Excerpted records:
++++++++

-- ==== Sys2Proof/Laws/State.lean ====
section
/-!
SUPPORT. Sys2Proof/Laws/State.lean: for each part of the state and each update of one part, what the update leaves and
what it writes; all true by definition, so that no proof unfolds a record update.
-/
namespace Sys2Proof.Machine

section
variable (f : Part → Part) (s : State)
@[simp] theorem State.modPart_part : (s.modPart f).part = f s.part := rfl
@[simp] theorem State.modPart_flash : (s.modPart f).flash = s.flash := rfl
@[simp] theorem State.modPart_aon : (s.modPart f).aon = s.aon := rfl
@[simp] theorem State.modPart_mgmt : (s.modPart f).mgmt = s.mgmt := rfl
@[simp] theorem State.modPart_time : (s.modPart f).time = s.time := rfl
@[simp] theorem State.modPart_pcie : (s.modPart f).pcie = s.pcie := rfl
@[simp] theorem State.modPart_mbx : (s.modPart f).mbx = s.mbx := rfl
@[simp] theorem State.modPart_rings : (s.modPart f).rings = s.rings := rfl
@[simp] theorem State.modPart_sessions : (s.modPart f).sessions = s.sessions := rfl
@[simp] theorem State.modPart_images : (s.modPart f).images = s.images := rfl
@[simp] theorem State.modPart_worlds : (s.modPart f).worlds = s.worlds := rfl
@[simp] theorem State.modPart_streams : (s.modPart f).streams = s.streams := rfl
@[simp] theorem State.modPart_clusters : (s.modPart f).clusters = s.clusters := rfl
@[simp] theorem State.modPart_stks : (s.modPart f).stks = s.stks := rfl
@[simp] theorem State.modPart_hub : (s.modPart f).hub = s.hub := rfl
@[simp] theorem State.modPart_frame : (s.modPart f).frame = s.frame := rfl
@[simp] theorem State.modPart_req : (s.modPart f).req = s.req := rfl
@[simp] theorem State.modPart_det : (s.modPart f).det = s.det := rfl
@[simp] theorem State.modPart_safety : (s.modPart f).safety = s.safety := rfl
@[simp] theorem State.modPart_boot : (s.modPart f).boot = s.boot := rfl
@[simp] theorem State.modPart_errors : (s.modPart f).errors = s.errors := rfl
@[simp] theorem State.modPart_fabric : (s.modPart f).fabric = s.fabric := rfl
@[simp] theorem State.modPart_farming : (s.modPart f).farming = s.farming := rfl
@[simp] theorem State.modPart_obs : (s.modPart f).obs = s.obs := rfl
@[simp] theorem State.modPart_host : (s.modPart f).host = s.host := rfl
@[simp] theorem State.modPart_hbm : (s.modPart f).hbm = s.hbm := rfl
@[simp] theorem State.modPart_sram : (s.modPart f).sram = s.sram := rfl
@[simp] theorem State.modPart_saves : (s.modPart f).saves = s.saves := rfl
@[simp] theorem State.modPart_free : (s.modPart f).free = s.free := rfl
@[simp] theorem State.modPart_pending : (s.modPart f).pending = s.pending := rfl
end

section
variable (f : Flash → Flash) (s : State)
@[simp] theorem State.modFlash_part : (s.modFlash f).part = s.part := rfl
@[simp] theorem State.modFlash_flash : (s.modFlash f).flash = f s.flash := rfl
@[simp] theorem State.modFlash_aon : (s.modFlash f).aon = s.aon := rfl
@[simp] theorem State.modFlash_mgmt : (s.modFlash f).mgmt = s.mgmt := rfl
@[simp] theorem State.modFlash_time : (s.modFlash f).time = s.time := rfl
@[simp] theorem State.modFlash_pcie : (s.modFlash f).pcie = s.pcie := rfl
@[simp] theorem State.modFlash_mbx : (s.modFlash f).mbx = s.mbx := rfl
@[simp] theorem State.modFlash_rings : (s.modFlash f).rings = s.rings := rfl
@[simp] theorem State.modFlash_sessions : (s.modFlash f).sessions = s.sessions := rfl
@[simp] theorem State.modFlash_images : (s.modFlash f).images = s.images := rfl
@[simp] theorem State.modFlash_worlds : (s.modFlash f).worlds = s.worlds := rfl
@[simp] theorem State.modFlash_streams : (s.modFlash f).streams = s.streams := rfl
@[simp] theorem State.modFlash_clusters : (s.modFlash f).clusters = s.clusters := rfl
@[simp] theorem State.modFlash_stks : (s.modFlash f).stks = s.stks := rfl
@[simp] theorem State.modFlash_hub : (s.modFlash f).hub = s.hub := rfl
@[simp] theorem State.modFlash_frame : (s.modFlash f).frame = s.frame := rfl
@[simp] theorem State.modFlash_req : (s.modFlash f).req = s.req := rfl
@[simp] theorem State.modFlash_det : (s.modFlash f).det = s.det := rfl
@[simp] theorem State.modFlash_safety : (s.modFlash f).safety = s.safety := rfl
@[simp] theorem State.modFlash_boot : (s.modFlash f).boot = s.boot := rfl
@[simp] theorem State.modFlash_errors : (s.modFlash f).errors = s.errors := rfl
@[simp] theorem State.modFlash_fabric : (s.modFlash f).fabric = s.fabric := rfl
@[simp] theorem State.modFlash_farming : (s.modFlash f).farming = s.farming := rfl
@[simp] theorem State.modFlash_obs : (s.modFlash f).obs = s.obs := rfl
@[simp] theorem State.modFlash_host : (s.modFlash f).host = s.host := rfl
@[simp] theorem State.modFlash_hbm : (s.modFlash f).hbm = s.hbm := rfl
@[simp] theorem State.modFlash_sram : (s.modFlash f).sram = s.sram := rfl
@[simp] theorem State.modFlash_saves : (s.modFlash f).saves = s.saves := rfl
@[simp] theorem State.modFlash_free : (s.modFlash f).free = s.free := rfl
@[simp] theorem State.modFlash_pending : (s.modFlash f).pending = s.pending := rfl
end

section
variable (f : Aon → Aon) (s : State)
@[simp] theorem State.modAon_part : (s.modAon f).part = s.part := rfl
@[simp] theorem State.modAon_flash : (s.modAon f).flash = s.flash := rfl
@[simp] theorem State.modAon_aon : (s.modAon f).aon = f s.aon := rfl
@[simp] theorem State.modAon_mgmt : (s.modAon f).mgmt = s.mgmt := rfl
@[simp] theorem State.modAon_time : (s.modAon f).time = s.time := rfl
@[simp] theorem State.modAon_pcie : (s.modAon f).pcie = s.pcie := rfl
@[simp] theorem State.modAon_mbx : (s.modAon f).mbx = s.mbx := rfl
@[simp] theorem State.modAon_rings : (s.modAon f).rings = s.rings := rfl
@[simp] theorem State.modAon_sessions : (s.modAon f).sessions = s.sessions := rfl
@[simp] theorem State.modAon_images : (s.modAon f).images = s.images := rfl
@[simp] theorem State.modAon_worlds : (s.modAon f).worlds = s.worlds := rfl
@[simp] theorem State.modAon_streams : (s.modAon f).streams = s.streams := rfl
@[simp] theorem State.modAon_clusters : (s.modAon f).clusters = s.clusters := rfl
@[simp] theorem State.modAon_stks : (s.modAon f).stks = s.stks := rfl
@[simp] theorem State.modAon_hub : (s.modAon f).hub = s.hub := rfl
@[simp] theorem State.modAon_frame : (s.modAon f).frame = s.frame := rfl
@[simp] theorem State.modAon_req : (s.modAon f).req = s.req := rfl
@[simp] theorem State.modAon_det : (s.modAon f).det = s.det := rfl
@[simp] theorem State.modAon_safety : (s.modAon f).safety = s.safety := rfl
@[simp] theorem State.modAon_boot : (s.modAon f).boot = s.boot := rfl
@[simp] theorem State.modAon_errors : (s.modAon f).errors = s.errors := rfl
@[simp] theorem State.modAon_fabric : (s.modAon f).fabric = s.fabric := rfl
@[simp] theorem State.modAon_farming : (s.modAon f).farming = s.farming := rfl
@[simp] theorem State.modAon_obs : (s.modAon f).obs = s.obs := rfl
@[simp] theorem State.modAon_host : (s.modAon f).host = s.host := rfl
@[simp] theorem State.modAon_hbm : (s.modAon f).hbm = s.hbm := rfl
@[simp] theorem State.modAon_sram : (s.modAon f).sram = s.sram := rfl
@[simp] theorem State.modAon_saves : (s.modAon f).saves = s.saves := rfl
@[simp] theorem State.modAon_free : (s.modAon f).free = s.free := rfl
@[simp] theorem State.modAon_pending : (s.modAon f).pending = s.pending := rfl
end

section
variable (f : Management → Management) (s : State)
@[simp] theorem State.modMgmt_part : (s.modMgmt f).part = s.part := rfl
@[simp] theorem State.modMgmt_flash : (s.modMgmt f).flash = s.flash := rfl
@[simp] theorem State.modMgmt_aon : (s.modMgmt f).aon = s.aon := rfl
@[simp] theorem State.modMgmt_mgmt : (s.modMgmt f).mgmt = f s.mgmt := rfl
@[simp] theorem State.modMgmt_time : (s.modMgmt f).time = s.time := rfl
@[simp] theorem State.modMgmt_pcie : (s.modMgmt f).pcie = s.pcie := rfl
@[simp] theorem State.modMgmt_mbx : (s.modMgmt f).mbx = s.mbx := rfl
@[simp] theorem State.modMgmt_rings : (s.modMgmt f).rings = s.rings := rfl
@[simp] theorem State.modMgmt_sessions : (s.modMgmt f).sessions = s.sessions := rfl
@[simp] theorem State.modMgmt_images : (s.modMgmt f).images = s.images := rfl
@[simp] theorem State.modMgmt_worlds : (s.modMgmt f).worlds = s.worlds := rfl
@[simp] theorem State.modMgmt_streams : (s.modMgmt f).streams = s.streams := rfl
@[simp] theorem State.modMgmt_clusters : (s.modMgmt f).clusters = s.clusters := rfl
@[simp] theorem State.modMgmt_stks : (s.modMgmt f).stks = s.stks := rfl
@[simp] theorem State.modMgmt_hub : (s.modMgmt f).hub = s.hub := rfl
@[simp] theorem State.modMgmt_frame : (s.modMgmt f).frame = s.frame := rfl
@[simp] theorem State.modMgmt_req : (s.modMgmt f).req = s.req := rfl
@[simp] theorem State.modMgmt_det : (s.modMgmt f).det = s.det := rfl
@[simp] theorem State.modMgmt_safety : (s.modMgmt f).safety = s.safety := rfl
@[simp] theorem State.modMgmt_boot : (s.modMgmt f).boot = s.boot := rfl
@[simp] theorem State.modMgmt_errors : (s.modMgmt f).errors = s.errors := rfl
@[simp] theorem State.modMgmt_fabric : (s.modMgmt f).fabric = s.fabric := rfl
@[simp] theorem State.modMgmt_farming : (s.modMgmt f).farming = s.farming := rfl
@[simp] theorem State.modMgmt_obs : (s.modMgmt f).obs = s.obs := rfl
@[simp] theorem State.modMgmt_host : (s.modMgmt f).host = s.host := rfl
@[simp] theorem State.modMgmt_hbm : (s.modMgmt f).hbm = s.hbm := rfl
@[simp] theorem State.modMgmt_sram : (s.modMgmt f).sram = s.sram := rfl
@[simp] theorem State.modMgmt_saves : (s.modMgmt f).saves = s.saves := rfl
@[simp] theorem State.modMgmt_free : (s.modMgmt f).free = s.free := rfl
@[simp] theorem State.modMgmt_pending : (s.modMgmt f).pending = s.pending := rfl
end

section
variable (f : TimeBase → TimeBase) (s : State)
@[simp] theorem State.modTime_part : (s.modTime f).part = s.part := rfl
@[simp] theorem State.modTime_flash : (s.modTime f).flash = s.flash := rfl
@[simp] theorem State.modTime_aon : (s.modTime f).aon = s.aon := rfl
@[simp] theorem State.modTime_mgmt : (s.modTime f).mgmt = s.mgmt := rfl
@[simp] theorem State.modTime_time : (s.modTime f).time = f s.time := rfl
@[simp] theorem State.modTime_pcie : (s.modTime f).pcie = s.pcie := rfl
@[simp] theorem State.modTime_mbx : (s.modTime f).mbx = s.mbx := rfl
@[simp] theorem State.modTime_rings : (s.modTime f).rings = s.rings := rfl
@[simp] theorem State.modTime_sessions : (s.modTime f).sessions = s.sessions := rfl
@[simp] theorem State.modTime_images : (s.modTime f).images = s.images := rfl
@[simp] theorem State.modTime_worlds : (s.modTime f).worlds = s.worlds := rfl
@[simp] theorem State.modTime_streams : (s.modTime f).streams = s.streams := rfl
@[simp] theorem State.modTime_clusters : (s.modTime f).clusters = s.clusters := rfl
@[simp] theorem State.modTime_stks : (s.modTime f).stks = s.stks := rfl
@[simp] theorem State.modTime_hub : (s.modTime f).hub = s.hub := rfl
@[simp] theorem State.modTime_frame : (s.modTime f).frame = s.frame := rfl
@[simp] theorem State.modTime_req : (s.modTime f).req = s.req := rfl
@[simp] theorem State.modTime_det : (s.modTime f).det = s.det := rfl
@[simp] theorem State.modTime_safety : (s.modTime f).safety = s.safety := rfl
@[simp] theorem State.modTime_boot : (s.modTime f).boot = s.boot := rfl
@[simp] theorem State.modTime_errors : (s.modTime f).errors = s.errors := rfl
@[simp] theorem State.modTime_fabric : (s.modTime f).fabric = s.fabric := rfl
@[simp] theorem State.modTime_farming : (s.modTime f).farming = s.farming := rfl
@[simp] theorem State.modTime_obs : (s.modTime f).obs = s.obs := rfl
@[simp] theorem State.modTime_host : (s.modTime f).host = s.host := rfl
@[simp] theorem State.modTime_hbm : (s.modTime f).hbm = s.hbm := rfl
@[simp] theorem State.modTime_sram : (s.modTime f).sram = s.sram := rfl
@[simp] theorem State.modTime_saves : (s.modTime f).saves = s.saves := rfl
@[simp] theorem State.modTime_free : (s.modTime f).free = s.free := rfl
@[simp] theorem State.modTime_pending : (s.modTime f).pending = s.pending := rfl
end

++++++++

To do:
What lines above contain "clusters"? Copy them out.

Solution to this exercise:
@[simp] theorem State.modPart_clusters : (s.modPart f).clusters = s.clusters := rfl
@[simp] theorem State.modFlash_clusters : (s.modFlash f).clusters = s.clusters := rfl
@[simp] theorem State.modAon_clusters : (s.modAon f).clusters = s.clusters := rfl
@[simp] theorem State.modMgmt_clusters : (s.modMgmt f).clusters = s.clusters := rfl
@[simp] theorem State.modTime_clusters : (s.modTime f).clusters = s.clusters := rfl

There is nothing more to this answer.